Assignment: If a line in the data below contains "partBad", copy it.

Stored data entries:
Content starts

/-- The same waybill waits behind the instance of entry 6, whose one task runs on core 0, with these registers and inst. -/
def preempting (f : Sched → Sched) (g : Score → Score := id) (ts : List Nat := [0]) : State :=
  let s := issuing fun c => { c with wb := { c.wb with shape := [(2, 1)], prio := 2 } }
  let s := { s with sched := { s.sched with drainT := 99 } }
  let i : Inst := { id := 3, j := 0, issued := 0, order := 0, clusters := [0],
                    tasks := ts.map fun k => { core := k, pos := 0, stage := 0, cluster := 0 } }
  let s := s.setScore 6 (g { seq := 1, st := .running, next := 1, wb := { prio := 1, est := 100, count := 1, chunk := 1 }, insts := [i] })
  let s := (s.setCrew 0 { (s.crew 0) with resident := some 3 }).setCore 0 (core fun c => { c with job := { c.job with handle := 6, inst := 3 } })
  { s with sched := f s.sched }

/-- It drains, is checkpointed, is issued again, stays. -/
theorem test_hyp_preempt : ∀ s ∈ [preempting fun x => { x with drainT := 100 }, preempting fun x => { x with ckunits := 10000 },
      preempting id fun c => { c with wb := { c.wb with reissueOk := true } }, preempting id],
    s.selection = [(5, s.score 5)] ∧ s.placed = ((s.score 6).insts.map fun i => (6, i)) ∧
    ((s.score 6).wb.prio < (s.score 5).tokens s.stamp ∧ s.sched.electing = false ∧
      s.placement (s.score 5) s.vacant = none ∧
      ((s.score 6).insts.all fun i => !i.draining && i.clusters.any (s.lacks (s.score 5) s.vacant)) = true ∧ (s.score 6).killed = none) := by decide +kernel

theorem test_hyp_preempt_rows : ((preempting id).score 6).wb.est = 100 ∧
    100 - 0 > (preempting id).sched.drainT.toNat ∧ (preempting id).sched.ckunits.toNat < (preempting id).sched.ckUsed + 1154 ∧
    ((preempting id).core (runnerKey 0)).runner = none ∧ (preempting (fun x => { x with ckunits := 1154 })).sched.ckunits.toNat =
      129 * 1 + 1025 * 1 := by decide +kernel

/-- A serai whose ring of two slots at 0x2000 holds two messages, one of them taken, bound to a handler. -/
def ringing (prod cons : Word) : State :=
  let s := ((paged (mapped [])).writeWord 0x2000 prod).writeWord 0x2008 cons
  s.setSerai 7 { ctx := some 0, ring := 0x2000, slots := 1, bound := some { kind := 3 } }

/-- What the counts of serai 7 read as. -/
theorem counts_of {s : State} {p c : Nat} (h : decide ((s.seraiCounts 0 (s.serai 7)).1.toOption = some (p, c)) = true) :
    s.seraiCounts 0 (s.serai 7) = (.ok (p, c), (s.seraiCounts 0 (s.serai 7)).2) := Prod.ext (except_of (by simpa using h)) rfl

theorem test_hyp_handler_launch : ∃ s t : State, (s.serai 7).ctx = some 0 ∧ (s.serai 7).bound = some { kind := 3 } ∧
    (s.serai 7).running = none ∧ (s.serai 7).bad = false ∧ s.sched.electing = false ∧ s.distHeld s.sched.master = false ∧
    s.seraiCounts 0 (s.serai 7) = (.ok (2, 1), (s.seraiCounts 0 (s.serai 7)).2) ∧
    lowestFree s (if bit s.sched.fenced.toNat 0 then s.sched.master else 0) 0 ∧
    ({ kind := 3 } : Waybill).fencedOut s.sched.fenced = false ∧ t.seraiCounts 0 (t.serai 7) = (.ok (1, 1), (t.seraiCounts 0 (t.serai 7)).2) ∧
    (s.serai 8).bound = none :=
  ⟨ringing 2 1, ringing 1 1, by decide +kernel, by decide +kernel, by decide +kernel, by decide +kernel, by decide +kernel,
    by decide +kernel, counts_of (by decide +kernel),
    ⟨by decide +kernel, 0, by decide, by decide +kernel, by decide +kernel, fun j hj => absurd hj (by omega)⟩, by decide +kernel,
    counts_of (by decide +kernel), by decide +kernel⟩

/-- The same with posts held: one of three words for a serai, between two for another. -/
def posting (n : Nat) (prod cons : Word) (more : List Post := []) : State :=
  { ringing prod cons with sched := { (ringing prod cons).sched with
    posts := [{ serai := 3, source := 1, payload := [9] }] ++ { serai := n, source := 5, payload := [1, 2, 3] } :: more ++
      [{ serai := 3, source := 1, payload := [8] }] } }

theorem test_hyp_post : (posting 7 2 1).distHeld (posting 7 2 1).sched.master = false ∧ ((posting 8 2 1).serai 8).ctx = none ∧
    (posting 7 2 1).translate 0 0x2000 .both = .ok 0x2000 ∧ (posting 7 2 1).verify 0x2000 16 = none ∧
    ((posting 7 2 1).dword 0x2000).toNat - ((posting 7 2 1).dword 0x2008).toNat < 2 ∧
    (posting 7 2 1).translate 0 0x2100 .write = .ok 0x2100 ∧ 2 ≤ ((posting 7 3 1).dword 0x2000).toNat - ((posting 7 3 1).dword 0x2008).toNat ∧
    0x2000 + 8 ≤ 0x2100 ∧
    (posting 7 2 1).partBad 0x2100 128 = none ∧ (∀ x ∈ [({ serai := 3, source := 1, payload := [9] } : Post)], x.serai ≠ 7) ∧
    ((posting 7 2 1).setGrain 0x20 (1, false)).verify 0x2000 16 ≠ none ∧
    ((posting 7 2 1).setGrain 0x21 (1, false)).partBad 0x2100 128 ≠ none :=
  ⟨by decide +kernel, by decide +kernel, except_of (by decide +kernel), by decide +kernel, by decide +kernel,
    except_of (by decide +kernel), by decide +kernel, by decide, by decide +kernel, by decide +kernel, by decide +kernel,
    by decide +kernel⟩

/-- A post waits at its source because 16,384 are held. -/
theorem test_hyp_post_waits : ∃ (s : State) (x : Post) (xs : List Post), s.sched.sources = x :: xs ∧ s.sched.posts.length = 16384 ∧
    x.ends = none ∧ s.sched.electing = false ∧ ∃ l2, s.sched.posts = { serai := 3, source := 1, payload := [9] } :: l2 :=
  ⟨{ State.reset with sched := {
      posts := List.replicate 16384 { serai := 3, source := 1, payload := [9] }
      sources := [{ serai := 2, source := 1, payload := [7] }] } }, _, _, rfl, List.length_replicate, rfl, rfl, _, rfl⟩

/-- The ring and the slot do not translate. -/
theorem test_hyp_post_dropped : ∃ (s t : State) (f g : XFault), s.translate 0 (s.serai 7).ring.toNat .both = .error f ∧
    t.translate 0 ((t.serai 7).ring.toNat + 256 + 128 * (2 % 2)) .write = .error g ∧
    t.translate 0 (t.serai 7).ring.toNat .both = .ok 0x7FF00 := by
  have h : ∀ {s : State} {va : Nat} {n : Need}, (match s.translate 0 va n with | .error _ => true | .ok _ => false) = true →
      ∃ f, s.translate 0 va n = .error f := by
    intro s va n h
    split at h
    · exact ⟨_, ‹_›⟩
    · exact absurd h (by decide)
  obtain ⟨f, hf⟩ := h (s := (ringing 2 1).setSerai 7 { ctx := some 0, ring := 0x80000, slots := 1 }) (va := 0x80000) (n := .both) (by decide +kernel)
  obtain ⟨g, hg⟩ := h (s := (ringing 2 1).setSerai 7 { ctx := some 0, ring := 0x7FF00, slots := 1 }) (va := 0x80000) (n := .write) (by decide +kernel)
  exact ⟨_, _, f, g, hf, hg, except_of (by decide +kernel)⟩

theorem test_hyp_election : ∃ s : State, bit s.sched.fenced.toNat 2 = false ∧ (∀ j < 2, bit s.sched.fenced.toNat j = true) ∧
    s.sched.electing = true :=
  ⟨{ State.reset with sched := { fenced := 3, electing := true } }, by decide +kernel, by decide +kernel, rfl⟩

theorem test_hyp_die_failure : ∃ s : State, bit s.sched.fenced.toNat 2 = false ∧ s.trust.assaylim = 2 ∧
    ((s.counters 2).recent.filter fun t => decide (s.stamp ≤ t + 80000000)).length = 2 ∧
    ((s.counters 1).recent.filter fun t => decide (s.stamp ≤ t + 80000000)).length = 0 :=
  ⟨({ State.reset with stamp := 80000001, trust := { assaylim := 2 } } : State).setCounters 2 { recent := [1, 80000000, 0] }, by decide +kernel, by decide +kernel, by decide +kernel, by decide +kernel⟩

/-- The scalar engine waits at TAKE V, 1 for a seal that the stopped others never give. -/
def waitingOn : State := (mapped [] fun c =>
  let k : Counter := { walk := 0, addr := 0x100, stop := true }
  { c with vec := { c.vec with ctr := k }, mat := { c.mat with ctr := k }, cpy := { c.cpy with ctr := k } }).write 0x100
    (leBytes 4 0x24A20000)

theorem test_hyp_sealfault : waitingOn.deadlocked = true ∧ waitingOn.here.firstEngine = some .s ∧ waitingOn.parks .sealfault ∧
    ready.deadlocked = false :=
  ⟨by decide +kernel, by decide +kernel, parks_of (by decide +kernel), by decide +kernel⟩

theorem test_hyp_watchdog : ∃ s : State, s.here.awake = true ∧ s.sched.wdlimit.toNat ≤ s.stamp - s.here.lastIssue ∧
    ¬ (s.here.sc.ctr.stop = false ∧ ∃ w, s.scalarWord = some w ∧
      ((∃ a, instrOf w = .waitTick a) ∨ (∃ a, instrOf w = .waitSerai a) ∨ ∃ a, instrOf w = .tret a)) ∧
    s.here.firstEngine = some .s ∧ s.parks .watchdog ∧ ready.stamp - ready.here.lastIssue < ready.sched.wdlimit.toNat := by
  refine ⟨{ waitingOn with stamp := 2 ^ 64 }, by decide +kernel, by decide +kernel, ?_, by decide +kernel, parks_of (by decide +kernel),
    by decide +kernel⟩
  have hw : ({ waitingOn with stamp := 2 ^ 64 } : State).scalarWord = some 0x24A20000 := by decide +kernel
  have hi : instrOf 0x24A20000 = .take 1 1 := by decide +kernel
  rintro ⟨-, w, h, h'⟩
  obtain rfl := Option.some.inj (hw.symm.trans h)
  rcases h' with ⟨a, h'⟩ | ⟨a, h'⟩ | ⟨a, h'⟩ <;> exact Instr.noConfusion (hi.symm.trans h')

Content ends

Exercise result:
    (posting 7 2 1).partBad 0x2100 128 = none ∧ (∀ x ∈ [({ serai := 3, source := 1, payload := [9] } : Post)], x.serai ≠ 7) ∧
    ((posting 7 2 1).setGrain 0x21 (1, false)).partBad 0x2100 128 ≠ none :=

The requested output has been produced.